On Wednesday, a federal case officially was made against Wilder, who like so many others in the get-rich-quick 21st Century succumbed easily to the greed gene. He and two other former White Sox employees were indicted on federal fraud charges that alleged they accepted kickbacks totaling around $400,000 from signing bonuses and contract buyouts involving 23 Latin-American players.
Wilder had to do something right to rise steadily through the Braves, Cubs and Brewers organizations. He'd probably be employed high up in a front office somewhere now if he didn't put himself first, foremost and always above the unknowing kids from abject poverty he supposedly was helping. In the meantime, he stuck a knife to friend Kenny Williams, who hired him to run the Sox farm system in 2003 to re-start his career after being bounced out of Milwaukee in a regime change.

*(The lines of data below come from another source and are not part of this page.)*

/-- V61: three equal bytes 09 get the companion leaf 08. -/
theorem test_hf_build_one_symbol :
    (nextOf (exec .hfBuild (flatSt [9, 9, 9]))).map State.tree =
      some (some (.root (.node (.leaf 9#8) (.leaf 8#8)))) := by decide

/-- V50. -/
theorem test_hf_build :
    (nextOf (exec .hfBuild (flatSt [0, 0x41, 1, 0, 1, 9]))).map State.tree = some (some (.root tree50)) := by decide

theorem test_hf_codes :
    (nextOf (exec .hfCodes (treeSt (.root tree50)))).map
      (fun t => (t.code.getD []).getD 0x41 none) = some (some [false, true]) := by decide

/-- V50. -/
theorem test_hf_sert :
    (nextOf (exec .hfSert (treeSt (.root tree50)))).map (fun t => t.mem.treebuf) =
      some (some (bytes [0, 0, 1, 9, 1, 0x41, 0, 1, 0, 1, 1])) := by decide

/-- V68: a tree, and a symbol that occurs twice. -/
theorem test_hf_dest :
    (nextOf (exec .hfDest (withMem (Memory.empty.setTreebuf (some (bytes [0, 1, 0, 1, 0x41])))))).map State.tree =
        some (some (.root (.node (.leaf 0#8) (.leaf 0x41#8)))) ∧
      (nextOf (exec .hfDest (withMem (Memory.empty.setTreebuf (some (bytes [0, 1, 0x41, 1, 0x41])))))).map
        State.status = some 0x4303#32 := by decide

/-- V50. -/
theorem test_hf_enc :
    (nextOf (exec .hfEnc ((flatSt [0, 0x41, 1, 0, 1, 9]).setCode (some (codesOf (.root tree50)))))).map
      (fun t => (t.mem.bits, t.bitlen)) = some (some (bytes [0x9E, 0xC0]), 12#32) := by decide

/-- V69: two of the codes, and one bit short. -/
theorem test_hf_dec :
    (nextOf (exec .hfDec (((bitsSt [0x9E, 0xC0] 12).setTree (some (.root tree50))).setSymcnt (written 6#32)))).map
        (fun t => t.mem.flat) = some (some (bytes [0, 0x41, 1, 0, 1, 9])) ∧
      (nextOf (exec .hfDec (((bitsSt [0x9E, 0xC0] 11).setTree (some (.root tree50))).setSymcnt (written 6#32)))).map
        State.status = some 0x4502#32 := by decide

/-- V33. -/
theorem test_fc_keys :
    (nextOf (exec .fcKeys (keySt [0x6B, 0x65, 0x79]))).map (fun t => t.mem.ks) = some (some (bytes ksKey)) := by decide

/-- V30. -/
theorem test_fc_encb :
    (nextOf (exec .fcEncb (blkSt [0, 1, 2, 3, 4, 5, 6, 7]))).map (fun t => t.mem.blk) =
      some (some (bytes [0xE1, 0xE4, 0x78, 0x47, 0x67, 0x41, 0x93, 0xD5])) := by decide

/-- V31. -/
theorem test_fc_decb :
    (nextOf (exec .fcDecb (blkSt [0xE1, 0xE4, 0x78, 0x47, 0x67, 0x41, 0x93, 0xD5]))).map (fun t => t.mem.blk) =
      some (some (bytes [0, 1, 2, 3, 4, 5, 6, 7])) := by decide

/-- V36. -/
theorem test_fc_pad :
    (nextOf (exec .fcPad (rawSt [0x68, 0x65, 0x6C, 0x6C, 0x6F]))).map (fun t => (t.mem.raw, t.padlen.val)) =
      some (some (bytes [0x68, 0x65, 0x6C, 0x6C, 0x6F, 3, 3, 3]), 3#32) := by decide

/-- V37: the pad of "hello", and the same bytes with a count of 2. -/
theorem test_fc_unpad :
    (nextOf (exec .fcUnpad ((rawSt [0x68, 0x65, 0x6C, 0x6C, 0x6F, 3, 3, 3]).setPadlen (written 3#32)))).map
        (fun t => t.mem.raw) = some (some (bytes [0x68, 0x65, 0x6C, 0x6C, 0x6F])) ∧
      (nextOf (exec .fcUnpad ((rawSt [0x68, 0x65, 0x6C, 0x6C, 0x6F, 3, 3, 3]).setPadlen (written 2#32)))).map
        State.status = some 0x5404#32 := by decide

/-- V32: equal blocks give equal blocks. -/
theorem test_fc_encm :
    (nextOf (exec .fcEncm (msgSt [0, 1, 2, 3, 4, 5, 6, 7, 0, 1, 2, 3, 4, 5, 6, 7]))).map (fun t => t.mem.raw) =
      some (some (bytes [0xE1, 0xE4, 0x78, 0x47, 0x67, 0x41, 0x93, 0xD5, 0xE1, 0xE4, 0x78, 0x47, 0x67, 0x41, 0x93,
        0xD5])) := by decide

/-- V32: a length that is no multiple of 8. -/
theorem test_fc_decm_odd_length : (nextOf (exec .fcDecm (msgSt [1, 2, 3]))).map State.status = some 0x5606#32 := by
  decide

/-- V30, backwards. -/
theorem test_fc_decm :
    (nextOf (exec .fcDecm (msgSt [0xE1, 0xE4, 0x78, 0x47, 0x67, 0x41, 0x93, 0xD5]))).map (fun t => t.mem.raw) =
      some (some (bytes [0, 1, 2, 3, 4, 5, 6, 7])) := by decide

/-- V70. -/
theorem test_ct_frame :
    (nextOf (exec .ctFrame
      (((((bitsSt [0x9E, 0xC0] 12).setTokcnt (written 2#32)).setSymcnt (written 6#32))).setMem
        ((Memory.empty.setBits (some (bytes [0x9E, 0xC0]))).setTreebuf
          (some (bytes [0, 0, 1, 9, 1, 0x41, 0, 1, 0, 1, 1])))))).map (fun t => t.mem.cont) =
      some (some (bytes cont50)) := by decide

/-- V71. -/
theorem test_ct_parse :
    (nextOf (exec .ctParse (contSt cont50))).map (fun t => (t.mem.bits, t.bitlen)) =
      some (some (bytes [0x9E, 0xC0]), 12#32) := by decide

/-- V71: a byte too many. -/
theorem test_ct_parse_long :
    (nextOf (exec .ctParse (contSt (cont50 ++ [0])))).map State.status = some 0x6101#32 := by decide

/-- V72. -/
theorem test_ct_framex :
    (nextOf (exec .ctFramex ((rawSt [0xF8, 0xE9, 0x2A, 0xA6, 0x34, 0x47, 0xCC, 0xF5]).setPadlen (written 3#32)))).map
      (fun t => t.mem.cont) = some (some (bytes [3, 0xF8, 0xE9, 0x2A, 0xA6, 0x34, 0x47, 0xCC, 0xF5])) := by decide

/-- V73: the pad count 9 is not checked here. -/
theorem test_ct_parsex :
    (nextOf (exec .ctParsex (contSt [9, 0xF8, 0xE9, 0x2A, 0xA6, 0x34, 0x47, 0xCC, 0xF5]))).map
      (fun t => (t.mem.raw, t.padlen.val)) =
      some (some (bytes [0xF8, 0xE9, 0x2A, 0xA6, 0x34, 0x47, 0xCC, 0xF5]), 9#32) := by decide

set_option maxRecDepth 20000 in
/-- V50. -/
theorem test_xf_compress :
    (nextOf (exec .xfCompress (rawSt (List.replicate 10 0x41)))).map (fun t => t.mem.cont) =
      some (some (bytes cont50)) := by decide

/-- V50; and V56, byte 27 changed to 0B. -/
theorem test_xf_decompress :
    (nextOf (exec .xfDecompress (contSt cont50))).map (fun t => t.mem.raw) =
        some (some (bytes (List.replicate 10 0x41))) ∧
      (nextOf (exec .xfDecompress (contSt (cont50.set 27 0x0B)))).map State.status = some 0x7102#32 := by decide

The story first broke in the spring of 2008. Wilder and Sox Dominican scout Victor Mateo were immediately fired. Nearly a year earlier, the third indicted ex-Sox, Latin-American scout Jose Oquendo Rivera, was canned by the South Siders. The story simmered for awhile, and strange anecdotes about Wilder's personal life circulated. But it was out of the news lately until U.S. Attorney Patrick Fitzgerald lowered the boom Wedensday.

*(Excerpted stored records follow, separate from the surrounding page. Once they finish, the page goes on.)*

-- ==== Sys2Proof/Machine/Regions.lean ====
section
/-! DEFINITION. Sys2Proof/Machine/Regions.lean: region registers and the instructions of page 3 (06 R128 to R163). -/

namespace Sys2Proof.Machine

/-! ### Region operands -/

/-- The region register, its descriptor and the boxes that an instruction uses: as it captured them when it issued, once it has paid and
waits (04 R79; 06 R129, R139, R144, R153), else as they stand. -/
def State.gOp (s : State) (n : Nat) : GReg := match s.held with | some k => k.reg | none => s.rg n
def State.dOp (s : State) (n : Nat) : Desc := match s.held with | some k => k.desc | none => s.desc (s.rg n).desc
/-- The state with the descriptors that an instruction which has paid and waits had at its issue (R144). -/
def State.asIssued (s : State) : State := match s.held with | some k => { s with descs := k.descs } | none => s

/-- Region illegal (R152): taddr is the first word. -/
def rErr (reason : Nat) (s : State) : Err := mkErr 0x0B s.ctx.pc (BitVec.ofNat 64 reason)

/-- Reason 3 or 2 of a region operand, if it has one. -/
def State.gBad (s : State) (g : GReg) (ragOk : Bool) : Option Nat :=
  if g.rank = 0#3 ∨ !(s.desc g.desc).installed then some 3
  else if g.ragged && !ragOk then some 2
  else none

/-! ### Ragged regions (R139, R140) -/

/-- The boxes of a ragged region with given lengths: one for each outer member with a member. -/
def ragBoxes (outer : NBox) (last : Rng) (size : Nat) : Nat → List Nat → List NBox
  | _, [] => []
  | j, len :: ls =>
    let q := clipRng last.lo len last.step size
    let rest := ragBoxes outer last size (j + 1) ls
    if q.cnt = 0 then rest else ((boxMember outer j).map (fun x => (⟨x, 1, 1⟩ : Rng)) ++ [q]) :: rest

/-- The boxes that a region holds, over `D`'s rank, with the lengths given for a ragged one. -/
def regionBoxes (g : GReg) (D : Desc) (lens : List Nat) : List NBox :=
  if g.ragged then
    let b := (g.nboxes D.n).headD []
    ragBoxes (b.take (D.n - 1)) ((b.drop (D.n - 1)).headD oneRng) ((D.sizes.getLastD 0)) 0 lens
  else g.nboxes D.n
def State.boxes (s : State) (g : GReg) : List NBox := regionBoxes g (s.desc g.desc) (s.lens g (s.desc g.desc).n)

def State.boxesOp (s : State) (n : Nat) : List NBox := match s.held with | some k => regionBoxes k.reg k.desc k.lens | none => s.boxes (s.rg n)

/-- The table cannot be read yet: this context is storing to it (11 R266), or an acquire load or a VMEM of it is not complete (11 R269, 08
R201). -/
def State.ragWait (s : State) (g : GReg) : Bool :=
  g.ragged && (s.ctx.accessHeld || s.pendTouches g.ltab.toNat (4 * g.entries (s.desc g.desc).n))
/-- The first entry of a length table of `k` entries that lies in a line with an uncorrectable error (10 R244). -/
def State.badEntry (s : State) (ltab : Word) (k : Nat) : Option Word :=
  ((List.range k).find? fun j => s.poison.contains ((ltab.toNat + 4 * j) / 64)).map fun j => ltab + BitVec.ofNat 64 (4 * j)
/-- The entry of a region's length table that cannot be read. -/
def State.ragPoison (s : State) (g : GReg) : Option Word :=
  if g.ragged then s.badEntry g.ltab (g.entries (s.desc g.desc).n) else none
/-- Reading the table meets the correctable errors of its lines. -/
def State.meetTable (s : State) (g : GReg) : State :=
  if g.ragged then s.meetLines s.tid g.ltab.toNat (4 * g.entries (s.desc g.desc).n) else s

/-- Use a region operand: its check, a wait for own stores to its table, a table that cannot be read. -/
def withRegion (g : GReg) (ragOk : Bool) (s : State) (k : State → Res) : Res :=
  match s.gBad g ragOk with
  | some r => .trap (rErr r s)
  | none =>
    if s.ragWait g then .hold
    else match s.ragPoison g with
      | some a => .trap (mkErr 0x15 a 0#64)
      | none => k (s.meetTable g)

/-! ### Produce (R151) -/

/-- gmode.OVF and gmode.CMODE (04 R83). -/
def coverOn (s : State) : Bool := s.ctx.gmode.getLsbD 0
def cmode (s : State) : Bool := s.ctx.gmode.getLsbD 1

/-- What Produce makes: a region, or more than eight boxes under EXACT. -/
inductive Produced where
  | ok (g : GReg)
  | over (n : Nat)
  deriving DecidableEq, Repr

/-- The empty region of a descriptor. -/
def emptyRegion (i : BitVec 12) (D : Desc) (mode inx ovf : Bool) : GReg :=
  ⟨i, BitVec.ofNat 3 D.n, ovf, false, mode, inx, 0#64, []⟩

/-- Clip, Canon and Cover of `{x | op (x in L) (x in R)}`. -/
def produce (s : State) (i : BitVec 12) (op : Bool → Bool → Bool) (L R : List NBox) (mode inx ovf : Bool) : Produced :=
  let D := s.desc i
  let raw := boxesFrom op mode D.n (L.filterMap (clipBox D.sizes)) (R.filterMap (clipBox D.sizes))
  let mk (bs : List NBox) (inx ovf : Bool) : GReg :=
    { emptyRegion i D mode inx ovf with boxes := bs.map fun b => b.map Rng.dim }
  if raw.length ≤ 8 then .ok (mk (sortBoxes raw) inx ovf)
  else if coverOn s then .ok (mk (cover mode D.n (sortBoxes raw)) true true)
  else .over raw.length

/-- Box count for the charge (05 R116): nothing is charged for an overflow under EXACT. -/
def regionCost (base per : Nat) (r : Option Produced) : Nat × Nat :=
  match r with
  | some (.ok g) => (base + per * g.boxes.length, 0)
  | some (.over _) => (0, 0)
  | none => (base, 0)

/-- Set a register's OVF flag. -/
def markOvf (n : Nat) (s : State) : State := s.wg n { s.rg n with ovf := true }
/-- Write what Produce made; an overflow sets only the destination's OVF and traps (R136). -/
def putRegion (n : Nat) (r : Produced) (s : State) : Res :=
  match r with
  | .ok g => .ok (s.wg n g)
  | .over k => .trapOnly (markOvf n) (mkErr 0x0A s.ctx.pc (BitVec.ofNat 64 k))

/-- A region-writing instruction: `make` gives the reason of its trap or its result, on the state it issues in. -/
def regionOp (i : Instr) (n base per : Nat) (make : State → Except Nat Produced) (s : State) : Result :=
  issue i { cost := fun s => regionCost base per (make s).toOption, body := fun s => (
    match make s with
    | .error r => .trap (rErr r s)
    | .ok x => putRegion n x s) } s

/-! ### GINT, GUNI, GSUB (R154) -/

def algebra (i : Instr) (op : Bool → Bool → Bool) (p : Pfx) (d a : BitVec 4) (s : State) : Result :=
  regionOp i (p.dn d) 4 2 (fun s =>
    let P := s.rg (if p.hasR then p.an a else p.dn d)
    let Q := s.rg (if p.hasR then p.en else p.an a)
    if P.rank = 0#3 ∨ Q.rank = 0#3 ∨ !(s.desc P.desc).installed then .error 3
    else if P.ragged || Q.ragged then .error 2
    else if P.desc ≠ Q.desc then .error 1
    else .ok (produce s P.desc op (s.boxes P) (s.boxes Q) P.strided (P.inexact || Q.inexact) (P.ovf || Q.ovf))) s

def execGint (p : Pfx) (d a : BitVec 4) (s : State) : Result := algebra (.gint p d a) opAnd p d a s
def execGuni (p : Pfx) (d a : BitVec 4) (s : State) : Result := algebra (.guni p d a) opOr p d a s
def execGsub (p : Pfx) (d a : BitVec 4) (s : State) : Result := algebra (.gsub p d a) opDiff p d a s

/-! ### GSET, GEMPTY, GBOX, GLAT (R155, R156) -/

/-- The box of the whole tensor. -/
def wholeBox (D : Desc) : NBox := D.sizes.map fun n => ⟨0, n, 1⟩

def execGset (p : Pfx) (d a : BitVec 4) (s : State) : Result :=
  regionOp (.gset p d a) (p.dn d) 2 0 (fun s =>
    let i := (opA p a s).extractLsb' 0 12
    if !(s.desc i).installed then .error 3
    else .ok (produce s i opOr [wholeBox (s.desc i)] [] (cmode s) false false)) s
def execGempty (p : Pfx) (d a : BitVec 4) (s : State) : Result :=
  regionOp (.gempty p d a) (p.dn d) 2 0 (fun s =>
    let i := (opA p a s).extractLsb' 0 12
    if !(s.desc i).installed then .error 3
    else .ok (produce s i opOr [] [] (cmode s) false false)) s

/-- The fields of a coordinate vector over `n` dimensions. -/
def vecList (p : Pfx) (reg n : Nat) (s : State) : List Nat := (List.range n).map fun k => (vecField p reg k s).toNat

/-- A box from lists of lo, cnt and step. -/
def mkBox : List Nat → List Nat → List Nat → NBox
  | l :: ls, c :: cs, t :: ts => ⟨l, c, t⟩ :: mkBox ls cs ts
  | _, _, _ => []

def execGbox (p : Pfx) (d a : BitVec 4) (s : State) : Result :=
  regionOp (.gbox p d a) (p.dn d) 2 0 (fun s =>
    let g := s.rg (p.dn d)
    let D := s.desc g.desc
    let cnt := vecList p p.en D.n s
    let st := vecList p (p.en + vecRegs p) D.n s
    if (s.gBad g true).isSome then .error 3
    else if g.ragged then .error 2
    else if cnt.contains 0 || st.contains 0 then .error 4
    else .ok (produce s g.desc opOr [mkBox (vecList p (p.an a) D.n s) cnt st] [] (cmode s) false false)) s

def execGlat (p : Pfx) (d a : BitVec 4) (s : State) : Result :=
  regionOp (.glat p d a) (p.dn d) 2 0 (fun s =>
    let g := s.rg (p.dn d)
    let D := s.desc g.desc
    let lo := vecList p (p.an a) D.n s
    let st := vecList p p.en D.n s
    let cnt := (List.range D.n).map fun k => ceilDiv ((D.sizes[k]?).getD 0 - (lo[k]?).getD 0) ((st[k]?).getD 1)
    if (s.gBad g true).isSome then .error 3
    else if g.ragged then .error 2
    else if st.contains 0 then .error 4
    else .ok (produce s g.desc opOr (if cnt.contains 0 then [] else [mkBox lo cnt st]) [] (cmode s) false false)) s

/-! ### GRAG (R157) -/

/-- The own-tile 0xFE00 form of a table address that holds `k` entries (R140). -/
def tableAddr (s : State) (a : Word) (k : Nat) : Option Word :=
  match ownOffset s.tid a.toNat with
  | some off => if a.toNat % 4 = 0 ∧ off + 4 * k ≤ scratchSize then some (BitVec.ofNat 64 (scratchKey s.tid off)) else none
  | none => none

/-- A range of one member has step 1. -/
def Rng.norm (r : Rng) : Rng := if r.cnt = 1 then { r with step := 1 } else r

/-- A ragged region over a clipped outer box, or the trap of R140, or the empty region. -/
def mkRagged (s : State) (i : BitVec 12) (outer : NBox) (last : Rng) (ltab : Word) (mode inx ovf : Bool) : Option GReg :=
  let D := s.desc i
  match clipBox D.sizes outer with
  | none => some (emptyRegion i D mode inx ovf)
  | some O =>
    if 256 < NBox.size O then none
    else match tableAddr s ltab (NBox.size O) with
      | none => none
      | some t =>
        some ⟨i, BitVec.ofNat 3 D.n, ovf, true, mode, inx, t, [(O.map Rng.norm ++ [(⟨last.lo, 1, last.step⟩ : Rng)]).map Rng.dim]⟩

“The defendants were supposed to recruit players by paying amounts of money that matched their skills and were no greater than the amount needed to sign the players. Instead, the indictment alleges that the defendants secretly inflated those signing amounts to fund kickbacks for themselves,” said Fitzgerald, in a press release summarizing the indictments.
Said Robert D. Grant, special agent in charge of the Chicago office of the FBI: “These defendants allegedly defrauded their employer and enriched themselves by taking advantage of vulnerable ballplayers, who were anxious to pursue their dreams of stardom in the major leagues,”

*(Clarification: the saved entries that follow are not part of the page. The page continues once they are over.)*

-- ==== Sys2Proof/Machine/Vector.lean ====
section
/-! DEFINITION. Sys2Proof/Machine/Vector.lean: the quartet vector unit: the cell's queue and the arbiter (08 R196 to R199), and the
instructions of page 1 (R208 to R216). Results are formed at issue, in the cell's issue order; the queue holds what remains
of an instruction until it completes (R198: the arbiter changes no result). -/

namespace Sys2Proof.Machine

/-! ### Element types (08 Table 08-1) -/

/-- A vector element type: elements a lane, width, element format. -/
structure VTy where
  n  : Nat
  w  : Nat
  ty : Ty
  deriving DecidableEq, Repr

def vtyOf (code : Nat) : VTy :=
  match code with
  | 0 => ⟨1, 32, .i32⟩ | 1 => ⟨1, 32, .n32⟩ | 2 => ⟨1, 32, .f32⟩ | 3 => ⟨2, 16, .bf16⟩ | 4 => ⟨2, 16, .f16⟩
  | 5 => ⟨2, 16, .i16⟩ | 6 => ⟨4, 8, .i8⟩ | _ => ⟨4, 8, .e4m3n⟩
def pVty (p : Pfx) : VTy := vtyOf p.fx53.toNat

/-- Sub-element `j` of a lane (R194), and a lane of sub-elements. -/
def subEl (T : VTy) (x : BitVec 32) (j : Nat) : Nat := x.toNat / 2 ^ (T.w * j) % 2 ^ T.w
def packEls (T : VTy) (xs : List Nat) : BitVec 32 := BitVec.ofNat 32 (xs.foldr (fun x n => x % 2 ^ T.w + n * 2 ^ T.w) 0)
/-- Element `e` of a register. -/
def element (T : VTy) (v : Lanes) (e : Nat) : Nat := subEl T (lane v (e / T.n)) (e % T.n)
/-- The integer that an element of an integer type stands for. -/
def elInt (T : VTy) (x : Nat) : Int :=
  match T.ty.int with
  | some (true, w) => (BitVec.ofNat w x).toInt
  | _ => (x : Int)

/-- Active lanes (R195): the lane guard, below min(vcnt, 32). -/
def activeMask (p : Pfx) (s : State) : BitVec 32 :=
  let k := gDepth p
  let neg := gNeg p
  let m := match s.ctx.guardAt k neg with | some e => e.mask | none => 0#32
  m &&& BitVec.ofNat 32 (2 ^ (min s.ctx.vcnt.toNat 32) - 1)

/-! ### The queue (R196) -/

/-- The entry of an instruction joins the cell's queue, or takes the place in which the instruction has waited. -/
def State.enqueueV (s : State) (whole : Bool) (flags : FFlags) : State :=
  let x := s.myCell
  let e : VEnt := ⟨s.sel.slot, s.ctx.ident, whole, 15#4, flags, .ready, VClaim.none⟩
  s.setMyCell { x with vq := if x.vq.any s.ownEnt then x.vq.map fun q => if s.ownEnt q then e else q else x.vq ++ [e] }

/-- The cell's queue takes the instruction, or holds it already: a context that finds it full stalls at issue, uncharged (R196). -/
def State.vroom (s : State) : Bool :=
  decide ((s.myCell.vq.filter fun e => e.kind != .release).length < 8) || s.myCell.vq.any s.ownEnt
/-- What stands in the queue before the acting context's instruction. -/
def State.vbefore (s : State) : List VEnt := s.myCell.vq.takeWhile fun e => !s.ownEnt e
/-- An earlier entry has not taken its effect: an instruction on a stream or on memory waits in the queue behind it (R196). -/
def State.vbusy (s : State) : Bool := s.vbefore.any (·.isOpen)
/-- The entry has still to write a register that the instruction names, or to read one that it writes. -/
def VEnt.blocks (e : VEnt) (rd wr : List Nat) : Bool :=
  e.isOpen && (e.claim.wr.any (rd ++ wr).contains || e.claim.rd.any wr.contains)
/-- An earlier entry of the queue must take its effect before an instruction that reads the vector registers `rd` and writes `wr`. -/
def State.vheld (s : State) (rd wr : List Nat) : Bool := s.vbefore.any (·.blocks rd wr)

/-- The binding of a vector register. -/
def State.binding (s : State) (n : Nat) : Option Stream := if 28 ≤ n then s.myCell.stream (n - 28) else none

/-- The direction in which a register is bound (true: write), as every instruction issued earlier on the cell leaves it (R205). -/
def State.dirAt (s : State) (n : Nat) : Option Bool :=
  s.vbefore.foldl (fun b e =>
    match e.isOpen, e.claim.bind with
    | true, some (k, d) => if k = n then d else b
    | _, _ => b) ((s.binding n).map (·.wr))
/-- One of the registers is bound. -/
def State.onStream (s : State) (ns : List Nat) : Bool := ns.any fun n => (s.dirAt n).isSome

According to the U.S. Attorney’s press release, “to provide for kickbacks, Wilder, Oquendo and Mateo allegedly misrepresented to the White Sox the amount of money necessary to sign certain players and omitted information about the payments, causing the Sox to pay artificially and fraudulently inflated signing bonuses to players and causing the Sox to purchase the contracts of and rights to players from other teams at artificially and fraudulently inflated prices.”
If Wilder and his posse are indeed guilty of the charges, their actions are worse than any steroid user or gambler who bets on games, who hurt only themselves. Already the recipients of good salaries in a highly-political business where only the well-connected or those possessing big reputations get jobs, the accused stand charged with hurting others who depended on them to "get off the island" or trusted them to run a competitive player-development system.
I don't know when we'll ever get out of this "greed is good" mindset that already has wrecked the economy and millions of innocent people who played by the rules. This case shows baseball is hardly immune to piggish behavior.
The only cure is an entirely new, radical mindset that punishes the "I got mine" mentality. Unfortunately, that's decades, if not centuries, off in the future, right around the time the Cubs win the pennant and replays are finally introduced for bang-bang plays at first base.